Dessa forma, em detida análise do caso concreto, verifica-se que o último débito ocorreu em março de 2012 e o ajuizamento da ação em setembro de 2020, configurando um lapso temporal de 8 (oito) anos, restando afastada a prescrição do pleito.
Outrossim, quanto à responsabilidade civil da concessionária de energia elétrica, em que pese a aplicabilidade do Código de Defesa do Consumidor neste caso concreto, com o direito à inversão do ônus probatório, cabe a parte autora provar minimamente aquilo que alega.

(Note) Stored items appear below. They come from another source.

@[simp] theorem setQuire_keeps (s : State) (q : Nat) (x : Quire) :
    (setQuire s q x).dtc = s.dtc ∧ (setQuire s q x).leaves = s.leaves ∧ (setQuire s q x).kfiles = s.kfiles ∧
      (setQuire s q x).arrivals = s.arrivals ∧ (setQuire s q x).flips = s.flips ∧ (setQuire s q x).mem = s.mem ∧
      (setQuire s q x).hist = s.hist ∧ (setQuire s q x).seen = s.seen ∧ (setQuire s q x).arFences = s.arFences ∧
      (setQuire s q x).agentClock = s.agentClock ∧ (setQuire s q x).agentPo = s.agentPo ∧
      (setQuire s q x).freeMem = s.freeMem ∧ (setQuire s q x).privLines = s.privLines ∧
      (setQuire s q x).cores = s.cores ∧ (setQuire s q x).resv = s.resv ∧ (setQuire s q x).tlb = s.tlb ∧
      (setQuire s q x).ptrs = s.ptrs ∧ (setQuire s q x).inval = s.inval ∧ (setQuire s q x).atsReqs = s.atsReqs ∧
      (setQuire s q x).queues = s.queues ∧ (setQuire s q x).runs = s.runs ∧ (setQuire s q x).kill = s.kill ∧
      (setQuire s q x).keys = s.keys ∧ (setQuire s q x).hbmPolicy = s.hbmPolicy ∧
      (setQuire s q x).wsPeriod = s.wsPeriod ∧ (setQuire s q x).wsLength = s.wsLength ∧
      (setQuire s q x).wsNext = s.wsNext ∧ (setQuire s q x).services = s.services ∧
      (setQuire s q x).lastQueue = s.lastQueue ∧ (setQuire s q x).node = s.node ∧ (setQuire s q x).fw = s.fw ∧
      (setQuire s q x).journal = s.journal ∧ (setQuire s q x).i3cAddr = s.i3cAddr ∧
      (setQuire s q x).lostPorts = s.lostPorts ∧ (setQuire s q x).lostPkgs = s.lostPkgs ∧
      (setQuire s q x).remotePkgs = s.remotePkgs ∧ (setQuire s q x).msis = s.msis ∧ (setQuire s q x).cur = s.cur ∧
      (setQuire s q x).phase = s.phase ∧ (setQuire s q x).agenda = s.agenda ∧ (setQuire s q x).free = s.free ∧
      (setQuire s q x).nextId = s.nextId ∧ (setQuire s q x).reply = s.reply ∧ (setQuire s q x).prog = s.prog := by
  repeat' constructor
@[simp] theorem setQuire_quires (s : State) (q : Nat) (x : Quire) : (setQuire s q x).quires = mapPut s.quires q x := rfl

@[simp] theorem updQuire_keeps (s : State) (q : Nat) (f : Quire → Quire) :
    (updQuire s q f).dtc = s.dtc ∧ (updQuire s q f).leaves = s.leaves ∧ (updQuire s q f).kfiles = s.kfiles ∧
      (updQuire s q f).arrivals = s.arrivals ∧ (updQuire s q f).flips = s.flips ∧ (updQuire s q f).mem = s.mem ∧
      (updQuire s q f).hist = s.hist ∧ (updQuire s q f).seen = s.seen ∧ (updQuire s q f).arFences = s.arFences ∧
      (updQuire s q f).agentClock = s.agentClock ∧ (updQuire s q f).agentPo = s.agentPo ∧
      (updQuire s q f).freeMem = s.freeMem ∧ (updQuire s q f).privLines = s.privLines ∧
      (updQuire s q f).cores = s.cores ∧ (updQuire s q f).resv = s.resv ∧ (updQuire s q f).tlb = s.tlb ∧
      (updQuire s q f).ptrs = s.ptrs ∧ (updQuire s q f).inval = s.inval ∧ (updQuire s q f).atsReqs = s.atsReqs ∧
      (updQuire s q f).queues = s.queues ∧ (updQuire s q f).runs = s.runs ∧ (updQuire s q f).kill = s.kill ∧
      (updQuire s q f).keys = s.keys ∧ (updQuire s q f).hbmPolicy = s.hbmPolicy ∧
      (updQuire s q f).wsPeriod = s.wsPeriod ∧ (updQuire s q f).wsLength = s.wsLength ∧
      (updQuire s q f).wsNext = s.wsNext ∧ (updQuire s q f).services = s.services ∧
      (updQuire s q f).lastQueue = s.lastQueue ∧ (updQuire s q f).node = s.node ∧ (updQuire s q f).fw = s.fw ∧
      (updQuire s q f).journal = s.journal ∧ (updQuire s q f).i3cAddr = s.i3cAddr ∧
      (updQuire s q f).lostPorts = s.lostPorts ∧ (updQuire s q f).lostPkgs = s.lostPkgs ∧
      (updQuire s q f).remotePkgs = s.remotePkgs ∧ (updQuire s q f).msis = s.msis ∧ (updQuire s q f).cur = s.cur ∧
      (updQuire s q f).phase = s.phase ∧ (updQuire s q f).agenda = s.agenda ∧ (updQuire s q f).free = s.free ∧
      (updQuire s q f).nextId = s.nextId ∧ (updQuire s q f).reply = s.reply ∧ (updQuire s q f).prog = s.prog := by
  repeat' constructor
@[simp] theorem updQuire_quires (s : State) (q : Nat) (f : Quire → Quire) : (updQuire s q f).quires = mapPut s.quires q (f (getQuire s q)) := rfl

@[simp] theorem updRun_keeps (s : State) (r : Nat) (f : Run → Run) :
    (updRun s r f).dtc = s.dtc ∧ (updRun s r f).leaves = s.leaves ∧ (updRun s r f).quires = s.quires ∧
      (updRun s r f).kfiles = s.kfiles ∧ (updRun s r f).arrivals = s.arrivals ∧ (updRun s r f).flips = s.flips ∧
      (updRun s r f).mem = s.mem ∧ (updRun s r f).hist = s.hist ∧ (updRun s r f).seen = s.seen ∧
      (updRun s r f).arFences = s.arFences ∧ (updRun s r f).agentClock = s.agentClock ∧
      (updRun s r f).agentPo = s.agentPo ∧ (updRun s r f).freeMem = s.freeMem ∧
      (updRun s r f).privLines = s.privLines ∧ (updRun s r f).cores = s.cores ∧ (updRun s r f).resv = s.resv ∧
      (updRun s r f).tlb = s.tlb ∧ (updRun s r f).ptrs = s.ptrs ∧ (updRun s r f).inval = s.inval ∧
      (updRun s r f).atsReqs = s.atsReqs ∧ (updRun s r f).queues = s.queues ∧ (updRun s r f).kill = s.kill ∧
      (updRun s r f).keys = s.keys ∧ (updRun s r f).hbmPolicy = s.hbmPolicy ∧ (updRun s r f).wsPeriod = s.wsPeriod ∧
      (updRun s r f).wsLength = s.wsLength ∧ (updRun s r f).wsNext = s.wsNext ∧
      (updRun s r f).services = s.services ∧ (updRun s r f).lastQueue = s.lastQueue ∧ (updRun s r f).node = s.node ∧
      (updRun s r f).fw = s.fw ∧ (updRun s r f).journal = s.journal ∧ (updRun s r f).i3cAddr = s.i3cAddr ∧
      (updRun s r f).lostPorts = s.lostPorts ∧ (updRun s r f).lostPkgs = s.lostPkgs ∧
      (updRun s r f).remotePkgs = s.remotePkgs ∧ (updRun s r f).msis = s.msis ∧ (updRun s r f).cur = s.cur ∧
      (updRun s r f).phase = s.phase ∧ (updRun s r f).agenda = s.agenda ∧ (updRun s r f).free = s.free ∧
      (updRun s r f).nextId = s.nextId ∧ (updRun s r f).reply = s.reply ∧ (updRun s r f).prog = s.prog := by
  repeat' constructor
@[simp] theorem updRun_runs (s : State) (r : Nat) (f : Run → Run) : (updRun s r f).runs = s.runs.map fun x => if x.id == r then f x else x := rfl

Nesse sentido, embora sob a égide do CDC, está ausente a prova mínima do alegado, haja vista que a apelante não junta nenhum documento apto a comprovar que a concessionária de energia incorreu em falha grave da prestação de serviços.
Segue jurisprudência pátria de casos semelhantes:
APELAÇÃO CÍVEL. DIREITO DO CONSUMIDOR. CONTRATO DE PRESTAÇÃO DE SERVIÇO DE ENERGIA ELÉTRICA. INTERRUPÇÃO NO FORNECIMENTO DURANTE VARIOS MESES NÃO DEMONSTRADO. AUSÊNCIA DE PROVA MÍNIMA DOS FATOS CONSTITUTIVOS DO DIREITO AUTORAL. IMPROCEDENCIA DO PEDIDO. MANUTENÇÃO DA SENTENÇA. A hipótese é de responsabilidade objetiva do fornecedor pelo fato do serviço, aplicando-se o art. 14 do CDC. A responsabilidade objetiva pode ser afastada caso seja rompido o nexo de causalidade, através da comprovação de uma de suas excludentes: caso fortuito, força maior e fato exclusivo da vítima. É justamente a ausência da prova do próprio fato lesivo e, consequentemente do nexo de causalidade com os danos, que infirma, nestes autos, a pretensão da apelante. Os autos são carentes de prova mínima que o imóvel tenha ficado sem o fornecimento de energia elétrica. Improcedência do pedido. Conhecimento e desprovimento do recurso. (TJ-RJ - APL: 00085871420188190054, Relator: Des(a). ROGÉRIO DE OLIVEIRA SOUZA, Data de Julgamento: 09/03/2022, SEXTA CÂMARA CÍVEL, Data de Publicação: 15/03/2022)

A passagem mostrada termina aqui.